What are the responsibilities and job description for the Cloudera Big Data Administrator position at nTech Solutions?
Job Details
Terms of Employment
- Contract, 12 Months
- This position is predominantly remote. Candidates should be comfortable traveling to Northern Virginia roughly once per month. Travel can be expensed.
- Candidates must be based in Maryland, Washington, DC, Virginia, West Virginia, Pennsylvania, Delaware, New Jersey, New York, North Carolina, Florida, or Texas.
Overview & Responsibilities
This role requires expertise in building and managing Cloudera clusters, with a focus on administration rather than development. The ideal candidate will have experience with Cloudera CDP Public Cloud v7.2.17 or higher and a strong understanding of big data services and ecosystem tools.
Key responsibilities include:
Cluster Setup and Management
- Build and configure Cloudera clusters, including services like NiFi, SOLR, HBase, Kafka, Knox, and others in the cloud.
- Set up High Availability for critical services such as Hue, Hive, HBase REST, SOLR, and Impala on the BDPaaS Platform.
- Monitor and optimize cluster performance using Cloudera Manager.
- Perform incremental updates, upgrades, and expansions to the Cloudera environment, ensuring it meets optimal specifications.
Automation and Monitoring
- Develop and implement shell scripts for health checks and automated responses to service warnings or failures.
- Design and implement big data pipelines and automated data flows using Python/R and NiFi.
- Automate the project lifecycle, including data ingestion and processing workflows.
Collaboration and Troubleshooting
- Work with teams such as Application Development, Security, and Platform Support to implement configuration changes for improved cluster performance.
- Troubleshoot and resolve issues with Kerberos, TLS/SSL, and other workload-related challenges.
- Provide expertise for use cases like analytics/ML, data science, cluster migration, and disaster recovery.
Security and Governance
- Implement and manage comprehensive security policies across the Hadoop cluster using Ranger.
- Support governance, data quality, and documentation efforts.
Database and Workflow Management
- Access databases and metastore tables, writing queries in Hive and Impala using Hue.
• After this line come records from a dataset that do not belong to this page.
theorem fixStart_within {pm : Nat} (hpm : pm &&& 0x818400000 = 0x818400000) (lane t1 : Nat) :
    (fixStart lane t1).Within pm := by
  unfold fixStart
  repeat' (first | (with_reducible (first | assumption | exact within_skip | exact within_nil | apply within_cons | apply within_whenP | apply within_seq | apply within_read | apply within_emit | apply atFine_within | apply modFix_within | apply modLane_within))
                   | (with_reducible intro _) | ((with_reducible refine sub hpm ?_); decide) | ((with_reducible refine tb hpm ?_); first | decide | (exact rfl) | (dsimp only [Eff.part]; decide)) | ((with_reducible refine tbAny ?_); refine sub hpm ?_; decide) | split | (exact tbSel 7 (tb hpm (by decide)) ‹_› (by decide)) | (exact tbSel 8 (tb hpm (by decide)) ‹_› (by decide)) | (dsimp only))

theorem execLfixReqSend_within {pm : Nat} (hpm : pm &&& 0x818400000 = 0x818400000) (lane t1 : Nat) (s : State) :
    Meaning pm s (execLfixReqSend lane t1 s) := by
  unfold execLfixReqSend
  apply within_finish
  repeat' (first | (with_reducible (first | assumption | exact within_skip | exact within_nil | apply within_cons | apply within_whenP | apply fixStart_within))
                   | (with_reducible intro _) | ((with_reducible refine sub hpm ?_); decide) | ((with_reducible refine tb hpm ?_); first | decide | (exact rfl) | (dsimp only [Eff.part]; decide)) | ((with_reducible refine tbAny ?_); refine sub hpm ?_; decide) | split | (exact tbSel 7 (tb hpm (by decide)) ‹_› (by decide)) | (exact tbSel 8 (tb hpm (by decide)) ‹_› (by decide)) | (dsimp only))

theorem execAuxLinkFix_within {pm : Nat} (hpm : pm &&& 0x818400000 = 0x818400000) (lane t1 : Nat) (s : State) :
    Meaning pm s (execAuxLinkFix lane t1 s) := by
  unfold execAuxLinkFix
  apply within_finish
  repeat' (first | (with_reducible (first | assumption | exact within_skip | exact within_nil | apply within_cons | apply within_whenP | apply fixStart_within))
                   | (with_reducible intro _) | ((with_reducible refine sub hpm ?_); decide) | ((with_reducible refine tb hpm ?_); first | decide | (exact rfl) | (dsimp only [Eff.part]; decide)) | ((with_reducible refine tbAny ?_); refine sub hpm ?_; decide) | split | (exact tbSel 7 (tb hpm (by decide)) ‹_› (by decide)) | (exact tbSel 8 (tb hpm (by decide)) ‹_› (by decide)) | (dsimp only))

theorem execLfixReqReceive_within {pm : Nat} (hpm : pm &&& 0x808400000 = 0x808400000) (n word t2 t3 : Nat) (s : State) :
    Meaning pm s (execLfixReqReceive n word t2 t3 s) := by
  unfold execLfixReqReceive
  apply within_finish
  repeat' (first | (with_reducible (first | assumption | exact within_skip | exact within_nil | apply within_cons | apply within_whenP | apply within_read | apply within_emit | apply atFine_within | apply modLane_within))
                   | (with_reducible intro _) | ((with_reducible refine sub hpm ?_); decide) | ((with_reducible refine tb hpm ?_); first | decide | (exact rfl) | (dsimp only [Eff.part]; decide)) | ((with_reducible refine tbAny ?_); refine sub hpm ?_; decide) | split | (exact tbSel 7 (tb hpm (by decide)) ‹_› (by decide)) | (exact tbSel 8 (tb hpm (by decide)) ‹_› (by decide)) | (dsimp only))
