theorem revert_within {pm : Nat} (hpm : pm &&& 0x400400800 = 0x400400800) (p : Nat) (expired : Bool) :
    (revert p expired).Within pm := by
  unfold revert
  repeat' (first | (with_reducible (first | assumption | exact within_skip | exact within_nil | apply within_cons | apply enterTransition_within))
                   | (with_reducible intro _) | ((with_reducible refine sub hpm ?_); decide) | ((with_reducible refine tb hpm ?_); first | decide | (exact rfl) | (dsimp only [Eff.part]; decide)) | ((with_reducible refine tbAny ?_); refine sub hpm ?_; decide) | split | (exact tbSel 7 (tb hpm (by decide)) ‹_› (by decide)) | (exact tbSel 8 (tb hpm (by decide)) ‹_› (by decide)) | (dsimp only))

theorem reachDefault_within {pm : Nat} (hpm : pm &&& 0x7540d80 = 0x7540d80) (p : Nat) (post : Bool) :
    (reachDefault p post).Within pm := by
  unfold reachDefault
  repeat' (first | (with_reducible (first | assumption | exact within_skip | exact within_nil | apply within_cons | apply within_whenP | apply within_putN | apply portEvent_within | apply powerChanged_within | apply refreshBudget_within | apply setCstate_within))
                   | (with_reducible intro _) | ((with_reducible refine sub hpm ?_); decide) | ((with_reducible refine tb hpm ?_); first | decide | (exact rfl) | (dsimp only [Eff.part]; decide)) | ((with_reducible refine tbAny ?_); refine sub hpm ?_; decide) | split | (exact tbSel 7 (tb hpm (by decide)) ‹_› (by decide)) | (exact tbSel 8 (tb hpm (by decide)) ‹_› (by decide)) | (dsimp only))

theorem finishTransition_within {pm : Nat} (hpm : pm &&& 0x507540d80 = 0x507540d80) (p : Nat) :
    (finishTransition p).Within pm := by
  unfold finishTransition
  repeat' (first | (with_reducible (first | assumption | exact within_skip | exact within_nil | apply within_cons | apply within_whenP | apply within_ite | apply within_read | apply within_putN | apply modPwc_within | apply portEvent_within | apply powerChanged_within | apply reachDefault_within | apply refreshBudget_within | apply revert_within | apply sendMessage_within | apply setCstate_within))
                   | (with_reducible intro _) | ((with_reducible refine sub hpm ?_); decide) | ((with_reducible refine tb hpm ?_); first | decide | (exact rfl) | (dsimp only [Eff.part]; decide)) | ((with_reducible refine tbAny ?_); refine sub hpm ?_; decide) | split | (exact tbSel 7 (tb hpm (by decide)) ‹_› (by decide)) | (exact tbSel 8 (tb hpm (by decide)) ‹_› (by decide)) | (dsimp only))

theorem laneLostCable_within {pm : Nat} (hpm : pm &&& 0x205c7540d84 = 0x205c7540d84) (p : Nat) :
    (laneLostCable p).Within pm := by
  unfold laneLostCable
  repeat' (first | (with_reducible (first | assumption | exact within_skip | exact within_nil | apply within_cons | apply within_whenP | apply within_ite | apply within_read | apply sendMessage_within | apply sinkLost_within))
                   | (with_reducible intro _) | ((with_reducible refine sub hpm ?_); decide) | ((with_reducible refine tb hpm ?_); first | decide | (exact rfl) | (dsimp only [Eff.part]; decide)) | ((with_reducible refine tbAny ?_); refine sub hpm ?_; decide) | split | (exact tbSel 7 (tb hpm (by decide)) ‹_› (by decide)) | (exact tbSel 8 (tb hpm (by decide)) ‹_› (by decide)) | (dsimp only))

theorem answerRequest_within {pm : Nat} (hpm : pm &&& 0x500400800 = 0x500400800) (p word : Nat) (free : Bool) (accepted : Prog) (hyp_accepted : accepted.Within pm) :
    (answerRequest p word free accepted).Within pm := by
  unfold answerRequest
  repeat' (first | (with_reducible (first | assumption | exact within_skip | exact within_nil | apply within_cons | apply within_whenP | apply within_ite | apply within_read | apply within_raise | apply sendCollided_within | apply sendMessage_within | apply sendReject_within))
                   | (with_reducible intro _) | ((with_reducible refine sub hpm ?_); decide) | ((with_reducible refine tb hpm ?_); first | decide | (exact rfl) | (dsimp only [Eff.part]; decide)) | ((with_reducible refine tbAny ?_); refine sub hpm ?_; decide) | split | (exact tbSel 7 (tb hpm (by decide)) ‹_› (by decide)) | (exact tbSel 8 (tb hpm (by decide)) ‹_› (by decide)) | (dsimp only))

theorem execPwcGetCaps_within {pm : Nat} (hpm : pm &&& 0x500400800 = 0x500400800) (p : Nat) (levels : List Bool) (s : State) :
    Meaning pm s (execPwcGetCaps p levels s) := by
  unfold execPwcGetCaps
  apply within_finish
  repeat' (first | (with_reducible (first | assumption | exact within_skip | exact within_nil | apply within_cons | apply within_read | apply sendMessage_within | apply sourceTakes_within))
                   | (with_reducible intro _) | ((with_reducible refine sub hpm ?_); decide) | ((with_reducible refine tb hpm ?_); first | decide | (exact rfl) | (dsimp only [Eff.part]; decide)) | ((with_reducible refine tbAny ?_); refine sub hpm ?_; decide) | split | (exact tbSel 7 (tb hpm (by decide)) ‹_› (by decide)) | (exact tbSel 8 (tb hpm (by decide)) ‹_› (by decide)) | (dsimp only))

theorem execPwcRequest_within {pm : Nat} (hpm : pm &&& 0x500400800 = 0x500400800) (p : Nat) (levels : List Bool) (s : State) :
    Meaning pm s (execPwcRequest p levels s) := by
  unfold execPwcRequest
  apply within_finish
  repeat' (first | (with_reducible (first | assumption | exact within_skip | exact within_nil | apply within_cons | apply within_read | apply answerRequest_within | apply modPwc_within | apply sourceTakes_within))
                   | (with_reducible intro _) | ((with_reducible refine sub hpm ?_); decide) | ((with_reducible refine tb hpm ?_); first | decide | (exact rfl) | (dsimp only [Eff.part]; decide)) | ((with_reducible refine tbAny ?_); refine sub hpm ?_; decide) | split | (exact tbSel 7 (tb hpm (by decide)) ‹_› (by decide)) | (exact tbSel 8 (tb hpm (by decide)) ‹_› (by decide)) | (dsimp only))
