theorem execLaneSignalChange_within {pm : Nat} (hpm : pm &&& 0x12091f552582 = 0x12091f552582) (n : Nat) (signal : Bool) (s : State) :
    Meaning pm s (execLaneSignalChange n signal s) := by
  unfold execLaneSignalChange
  apply within_finish
  repeat' (first | (with_reducible (first | assumption | exact within_skip | exact within_nil | apply within_cons | apply within_whenP | apply within_ite | apply enterDetect_within | apply modLane_within | apply putLane_within | apply setLock_within))
                   | (with_reducible intro _) | ((with_reducible refine sub hpm ?_); decide) | ((with_reducible refine tb hpm ?_); first | decide | (exact rfl) | (dsimp only [Eff.part]; decide)) | ((with_reducible refine tbAny ?_); refine sub hpm ?_; decide) | split | (exact tbSel 7 (tb hpm (by decide)) ‹_› (by decide)) | (exact tbSel 8 (tb hpm (by decide)) ‹_› (by decide)) | (dsimp only))

theorem enterLowPower_within {pm : Nat} (hpm : pm &&& 0x209d8002006 = 0x209d8002006) (n : Nat) :
    (enterLowPower n).Within pm := by
  unfold enterLowPower
  repeat' (first | (with_reducible (first | assumption | exact within_skip | exact within_nil | apply within_cons | apply enterLane_within | apply modLane_within | apply putLane_within | apply setLock_within | apply treeLoses_within))
                   | (with_reducible intro _) | ((with_reducible refine sub hpm ?_); decide) | ((with_reducible refine tb hpm ?_); first | decide | (exact rfl) | (dsimp only [Eff.part]; decide)) | ((with_reducible refine tbAny ?_); refine sub hpm ?_; decide) | split | (exact tbSel 7 (tb hpm (by decide)) ‹_› (by decide)) | (exact tbSel 8 (tb hpm (by decide)) ‹_› (by decide)) | (dsimp only))

theorem goLowPower_within {pm : Nat} (hpm : pm &&& 0x209d8402006 = 0x209d8402006) (n : Nat) :
    (goLowPower n).Within pm := by
  unfold goLowPower
  repeat' (first | (with_reducible (first | assumption | exact within_skip | exact within_nil | apply within_cons | apply within_whenP | apply within_read | apply enterLowPower_within | apply sendSets_within))
                   | (with_reducible intro _) | ((with_reducible refine sub hpm ?_); decide) | ((with_reducible refine tb hpm ?_); first | decide | (exact rfl) | (dsimp only [Eff.part]; decide)) | ((with_reducible refine tbAny ?_); refine sub hpm ?_; decide) | split | (exact tbSel 7 (tb hpm (by decide)) ‹_› (by decide)) | (exact tbSel 8 (tb hpm (by decide)) ‹_› (by decide)) | (dsimp only))

theorem execLinkOffReceive_within {pm : Nat} (hpm : pm &&& 0x120ddfd52d87 = 0x120ddfd52d87) (n word : Nat) (s : State) :
    Meaning pm s (execLinkOffReceive n word s) := by
  unfold execLinkOffReceive
  apply within_finish
  repeat' (first | (with_reducible (first | assumption | exact within_skip | exact within_nil | apply within_cons | apply within_whenP | apply within_ite | apply deadReckon_within | apply enterLowPower_within | apply laneLost_within | apply modLane_within))
                   | (with_reducible intro _) | ((with_reducible refine sub hpm ?_); decide) | ((with_reducible refine tb hpm ?_); first | decide | (exact rfl) | (dsimp only [Eff.part]; decide)) | ((with_reducible refine tbAny ?_); refine sub hpm ?_; decide) | split | (exact tbSel 7 (tb hpm (by decide)) ‹_› (by decide)) | (exact tbSel 8 (tb hpm (by decide)) ‹_› (by decide)) | (dsimp only))

theorem execLnkLowPower_within {pm : Nat} (hpm : pm &&& 0x209d8402006 = 0x209d8402006) (n : Nat) (s : State) :
    Meaning pm s (execLnkLowPower n s) := by
  unfold execLnkLowPower
  apply within_finish
  repeat' (first | (with_reducible (first | assumption | exact within_skip | exact within_nil | apply within_cons | apply goLowPower_within))
                   | (with_reducible intro _) | ((with_reducible refine sub hpm ?_); decide) | ((with_reducible refine tb hpm ?_); first | decide | (exact rfl) | (dsimp only [Eff.part]; decide)) | ((with_reducible refine tbAny ?_); refine sub hpm ?_; decide) | split | (exact tbSel 7 (tb hpm (by decide)) ‹_› (by decide)) | (exact tbSel 8 (tb hpm (by decide)) ‹_› (by decide)) | (dsimp only))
- Manage job workflows, monitor resource allocation with YARN, and handle data movement.
- Support the Big Data/Hadoop databases throughout their lifecycle, including query optimization, performance tuning, and resolving integrity issues.
Required Skills & Experience
Cloudera CDP Public Cloud
- Administration and optimization of services such as Hive, Spark, NiFi, and CDSW.
AWS Services
- Proficient in managing AWS services (EC2, S3, EBS, EFS).
Apache Kafka
- Strong skills in administration, troubleshooting, broker management, and integration with IBM MQ.
- Proficient in Kafka Streams API, stream processing with KStreams & KTables, and topic/offset management.
- Experience with Kafka ecosystem (Kafka Brokers, Connect, Zookeeper) in production environments.
Apache NiFi
- Administration of flow management, registry server, controller service, and integrations with Kafka, HBase, and SOLR.
HBase
- Administration, database management, and troubleshooting.
SOLR
- Manage logging levels, shards, collections, and troubleshoot resource-intensive queries.